DPO Enhanced Learning

utilization dpo.jsonl Data, run:
```
python train_dpo.py
```
The output weights are saved as rlhf_*.pthThe

Visualization training

Add Parameters --use_wandb, e.g.:
```
python train_pretrain.py --use_wandb
```
Check out the training curves on the official wandb website.

Reasoning with Models

command-line reasoning

Download model weights (e.g.
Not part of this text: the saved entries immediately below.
-- ==== Sys2Proof/Certificates/Slice0/Obligations.lean ====
section
/-! DEFINITION. The statements for the provers, from the numbered rules of spec/. -/

open Sys2Proof Sys2Proof.Machine

/-! ### Encoding -/

/-- 30_encoding.md R58: a word of each operation, written out bit by bit, decodes to it. -/
def Obligations.OperationWordsDecodeAsTheTableSays : Prop :=
  ∀ (v : Analog) (now : Time) (bytes : List Byte),
    decodeCommand 0b0001110000000000#16 v now bytes = .instr (.txSetJoy .right .y v) [] ∧
    decodeCommand 0b0010100000000000#16 v now bytes = .instr (.txSetTrig .right v) [] ∧
    decodeCommand 0b0011001001000000#16 v now bytes = .instr (.txSetBtn .left 4 true) [] ∧
    decodeCommand 0b0100000000000000#16 v now bytes = .instr (.txUpdate now) [] ∧
    decodeCommand 0b1000000000000000#16 v now bytes = .instr (.rxPoll now bytes) [] ∧
    decodeCommand 0b1001000000000000#16 v now bytes = .instr (.rxConnected now bytes) [] ∧
    decodeCommand 0b1010010000000000#16 v now bytes = .instr (.rxGetJoy .left .y) [] ∧
    decodeCommand 0b1011100000000000#16 v now bytes = .instr (.rxGetTrig .right) [] ∧
    decodeCommand 0b1100001000000000#16 v now bytes = .instr (.rxGetBtn .left 4) [] ∧
    decodeCommand 0b1101101010000000#16 v now bytes = .instr (.rxGetClick .right 5) []

/-- The decoder gives back every instruction that has a command word, at every value of every operand
(R57 to R59). -/
def Obligations.DecodeOfEncodeOfCommandWords : Prop :=
  ∀ (i : Instr) (w : CmdWord), encodeWord i = some w →
    decodeCommand w (analogOperand i) (nowOperand i) (bytesOperand i) = .instr i []

/-- Every command word has one meaning: what it decodes to encodes to it again, and no word stands for an
internal procedure, a wire element or a reset (R58). -/
def Obligations.EveryCommandWordHasOneMeaning : Prop :=
  ∀ (w : CmdWord) (v : Analog) (now : Time) (bytes : List Byte) (i : Instr) (rest : List Byte),
    decodeCommand w v now bytes = .instr i rest →
      encodeWord i = some w ∧ rest = [] ∧ isCommand i = true

/-- The decoder gives back every wire element at its place in the stream, with every data byte and both
unused header bits (R48, R50 to R53). -/
def Obligations.DecodeOfEncodeOfWireElements : Prop :=
  ∀ (i : Instr) (bytes : List Byte), encodeWire i = some bytes →
    decodeWire (wireRoleOf i) bytes = .instr i []

/-- R56: any byte can stand anywhere; decoding rejects none and loses none. -/
def Obligations.NoWireByteIsRejected : Prop :=
  ∀ (role : WireRole) (b : Byte) (bytes : List Byte),
    ∃ i taken rest, decodeWire role (b :: bytes) = .instr i rest ∧ encodeWire i = some taken ∧
      b :: bytes = taken ++ rest
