/-- Settles O47, unit by unit: `TxRegs.reset` and `RxRegs.reset` hold R34's values register by register. -/
theorem resetSetsEveryRegisterOfItsUnit : Obligations.ResetSetsEveryRegisterOfItsUnit :=
  fun s => ⟨exec_reset_tx s, exec_reset_rx s⟩

end Sys2Proof.Machine
end
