/-- Registers of SCA. -/
def rowsSca : List RegRow := rowsSca1 ++ rowsSca2

/-- Registers of PCX. -/
def rowsPcx : List RegRow := [
  ⟨"PCX_STAT", 0x0, 1, 0x0, .ro, 0x0, 0x0, 0x0⟩,
  ⟨"PCX_EVT", 0x4, 1, 0x0, .w1c, 0x0, 0xF, 0x0⟩,
  ⟨"PCX_INT_EN", 0x8, 1, 0x0, .rw, 0xF, 0x0, 0x0⟩,
  ⟨"PCX_PSTOP", 0x10, 1, 0x0, .ro, 0x0, 0x0, 0x0⟩,
  ⟨"PCX_LOAD_SRC", 0x20, 1, 0x0, .rw, 0xFFFFFFC0, 0x0, 0x0⟩,
  ⟨"PCX_LOAD_DST", 0x24, 1, 0x0, .rw, 0xFF01FFC0, 0x0, 0x0⟩,
  ⟨"PCX_LOAD_LEN", 0x28, 1, 0x0, .rw, 0x3FFC0, 0x0, 0x0⟩,
  ⟨"PCX_LOAD_CMD", 0x2C, 1, 0x0, .wo, 0x0, 0x0, 0x0⟩,
  ⟨"PCX_LOAD_STAT", 0x30, 1, 0x0, .ro, 0x0, 0x0, 0x0⟩,
  ⟨"PCX_EXC_CFG", 0x80, 32, 0x4, .rs, 0xFFFF, 0x0, 0x352⟩,
  ⟨"CORE_SPILL", 0x1000, 64, 0x40, .rs, 0x7FF07FF, 0x0, 0x800780⟩,
  ⟨"CORE_STAT", 0x1004, 64, 0x40, .ro, 0x0, 0x0, 0xC0000000⟩,
  ⟨"CORE_EXC", 0x1008, 64, 0x40, .rw, 0x0, 0x80000000, 0x0⟩,
  ⟨"CORE_EXC_PC", 0x100C, 64, 0x40, .ro, 0x0, 0x0, 0x0⟩,
  ⟨"CORE_EXC_ADDR", 0x1010, 64, 0x40, .ro, 0x0, 0x0, 0x0⟩,
  ⟨"CORE_EXC_T", 0x1014, 64, 0x40, .ro, 0x0, 0x0, 0x0⟩,
  ⟨"CORE_CNT", 0x1018, 64, 0x40, .rc, 0x0, 0x0, 0x0⟩,
  ⟨"CORE_DEPTH", 0x101C, 64, 0x40, .rc, 0x0, 0x0, 0x0⟩,
  ⟨"CORE_CYC", 0x1020, 64, 0x40, .ro, 0x0, 0x0, 0x0⟩,
  ⟨"CORE_CYC_MAX", 0x1024, 64, 0x40, .rc, 0x0, 0x0, 0x0⟩]

/-- Registers of TSK, part 1. -/
def rowsTsk1 : List RegRow := [
  ⟨"TSK_STAT", 0x0, 1, 0x0, .ro, 0x0, 0x0, 0x0⟩,
  ⟨"TSK_EVT", 0x4, 1, 0x0, .w1c, 0x0, 0xF, 0x0⟩,
  ⟨"TSK_INT_EN", 0x8, 1, 0x0, .rw, 0xF, 0x0, 0x0⟩,
  ⟨"TSK_FORCED", 0xC, 1, 0x0, .ro, 0x0, 0x0, 0x0⟩,
  ⟨"TSK_F_PAGE", 0x10, 1, 0x0, .rw, 0x1F, 0x0, 0x0⟩,
  ⟨"TSK_RET_TOTAL", 0x14, 1, 0x0, .ro, 0x0, 0x0, 0x0⟩,
  ⟨"TSK_PL_STAT", 0x18, 1, 0x0, .ro, 0x0, 0x0, 0x0⟩,
  ⟨"TSK_P_CTRL", 0x100, 32, 0x20, .wo, 0x0, 0x0, 0x0⟩,
  ⟨"TSK_P_STAT", 0x104, 32, 0x20, .ro, 0x0, 0x0, 0x0⟩,
  ⟨"TSK_P_MQ", 0x108, 32, 0x20, .rw, 0xFFFFFFC0, 0x0, 0x0⟩,
  ⟨"TSK_P_IMG", 0x10C, 32, 0x20, .ro, 0x0, 0x0, 0x0⟩,
  ⟨"TSK_P_PLINTH", 0x110, 32, 0x20, .rs, 0xFFF0FFF, 0x0, 0x0⟩,
  ⟨"TSK_P_EVT", 0x114, 32, 0x20, .w1c, 0x0, 0x3FF, 0x0⟩,
  ⟨"TSK_P_CARRY", 0x118, 32, 0x20, .ro, 0x0, 0x0, 0x0⟩,
  ⟨"TSK_P_DROP", 0x11C, 32, 0x20, .ro, 0x0, 0x0, 0x0⟩,
  ⟨"TSK_T_DEF", 0x4000, 512, 0x20, .ro, 0x0, 0x0, 0x0⟩,
  ⟨"TSK_T_ACT", 0x4004, 512, 0x20, .ro, 0x0, 0x0, 0x0⟩,
  ⟨"TSK_T_DL", 0x4008, 512, 0x20, .ro, 0x0, 0x0, 0x0⟩,
  ⟨"TSK_T_ROOT", 0x400C, 512, 0x20, .ro, 0x0, 0x0, 0x0⟩,
  ⟨"TSK_T_CTRL", 0x4010, 512, 0x20, .rs, 0x1, 0x0, 0x1⟩,
  ⟨"TSK_T_STAT", 0x4014, 512, 0x20, .ro, 0x0, 0x0, 0x0⟩,
  ⟨"TSK_T_CNT", 0x4018, 512, 0x20, .rc, 0x0, 0x0, 0x0⟩,
  ⟨"TSK_T_LAT", 0x401C, 512, 0x20, .rc, 0x0, 0x0, 0x0⟩,
  ⟨"F_CFG", 0x8000, 256, 0x20, .rs, 0xF0001FFF, 0x0, 0x0⟩]

/-- Registers of TSK, part 2. -/
def rowsTsk2 : List RegRow := [
  ⟨"F_ID", 0x8004, 256, 0x20, .rs, 0xFFFFFFFF, 0x0, 0x0⟩,
  ⟨"F_VAL", 0x8008, 256, 0x20, .rs, 0xFFFFFFFF, 0x0, 0x0⟩,
  ⟨"F_VAL_C", 0x800C, 256, 0x20, .rs, 0xFFFFFFFF, 0x0, 0xFFFFFFFF⟩,
  ⟨"F_AUX", 0x8010, 256, 0x20, .rs, 0xFFFFFFFF, 0x0, 0x0⟩,
  ⟨"F_AUX_C", 0x8014, 256, 0x20, .rs, 0xFFFFFFFF, 0x0, 0xFFFFFFFF⟩,
  ⟨"F_QUAL", 0x8018, 256, 0x20, .rs, 0xFF603FFF, 0x0, 0x0⟩,
  ⟨"F_STAT", 0x801C, 256, 0x20, .ro, 0x0, 0x0, 0x0⟩]

/-- Registers of TSK. -/
def rowsTsk : List RegRow := rowsTsk1 ++ rowsTsk2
MiniMind2):

git clone https://huggingface.co/jingyaogong/MiniMind2

Running Reasoning:

python eval_model.py --load 1 --model_mode 2

Parameter Description:--load 1 In transformers format, the--model_mode 2 With MiniMind2.

webchat

Install Streamlit:
```
pip install streamlit
```
Startup Interface:
```
cd scripts
streamlit run web_demo.py
```
Accessed in a browser localhost:8501You can have a conversation.

API Services

Start the server:
```
python serve_openai_api.py
```

Test the interface:

curl http://localhost:8000/v1/chat/completions -H "Content-Type: application/json" -d '{"model": "MiniMind2", "messages": [{"role": "user", "content": "你好"}], "max_tokens": 512}'

Featured Function Operation

Visual multimodality (MiniMind-V)
Download the MiniMind-V model:

git clone https://huggingface.co/jingyaogong/MiniMind2-V

Download the CLIP visualization model to ./model/vision_model::

git clone https://huggingface.co/openai/clip-vit-base-patch16

Running:

python eval_vlm.py --load 1

Enter text and images and the model generates a description.
Customized training
Organize the data as .jsonl format into the ./datasetThe
modifications ./model/LMConfig.py parameters (e.g. d_model maybe n_layers).
Train by following the steps above.

caveat

When there is not enough video memory, adjust the batch_size or increase accumulation_stepsThe
When the data set is large, process it in batches to avoid memory overflow.
Ultra-long contexts support adjusting RoPE parameters up to 2048.

application scenario

AI Learning
MiniMind provides a full set of code and data for beginners to study the large model training process.
Domain customization
Train models with private data, such as medical Q&A or customer service conversations.
Low-cost deployment
The 26M parametric model is suitable for embedded devices such as smart homes.
Teaching Demonstration
Teachers can use it to demonstrate AI training processes and students can practice.

QA

How much hardware does MiniMind need?
A single NVIDIA 3090 graphics card is sufficient for training, and the CPU can run it but slowly.
Is 2 hours of training reliable?
Yes, based on the 3090 single card test, the 26M parametric model only takes about 2 hours to train from scratch.
Is it commercially available?
Yes, the project is licensed under the Apache 2.0 license, which allows free use and modification.
How to extend the context length?
Adjust RoPE parameters or fine-tune with longer data to support up to 2048.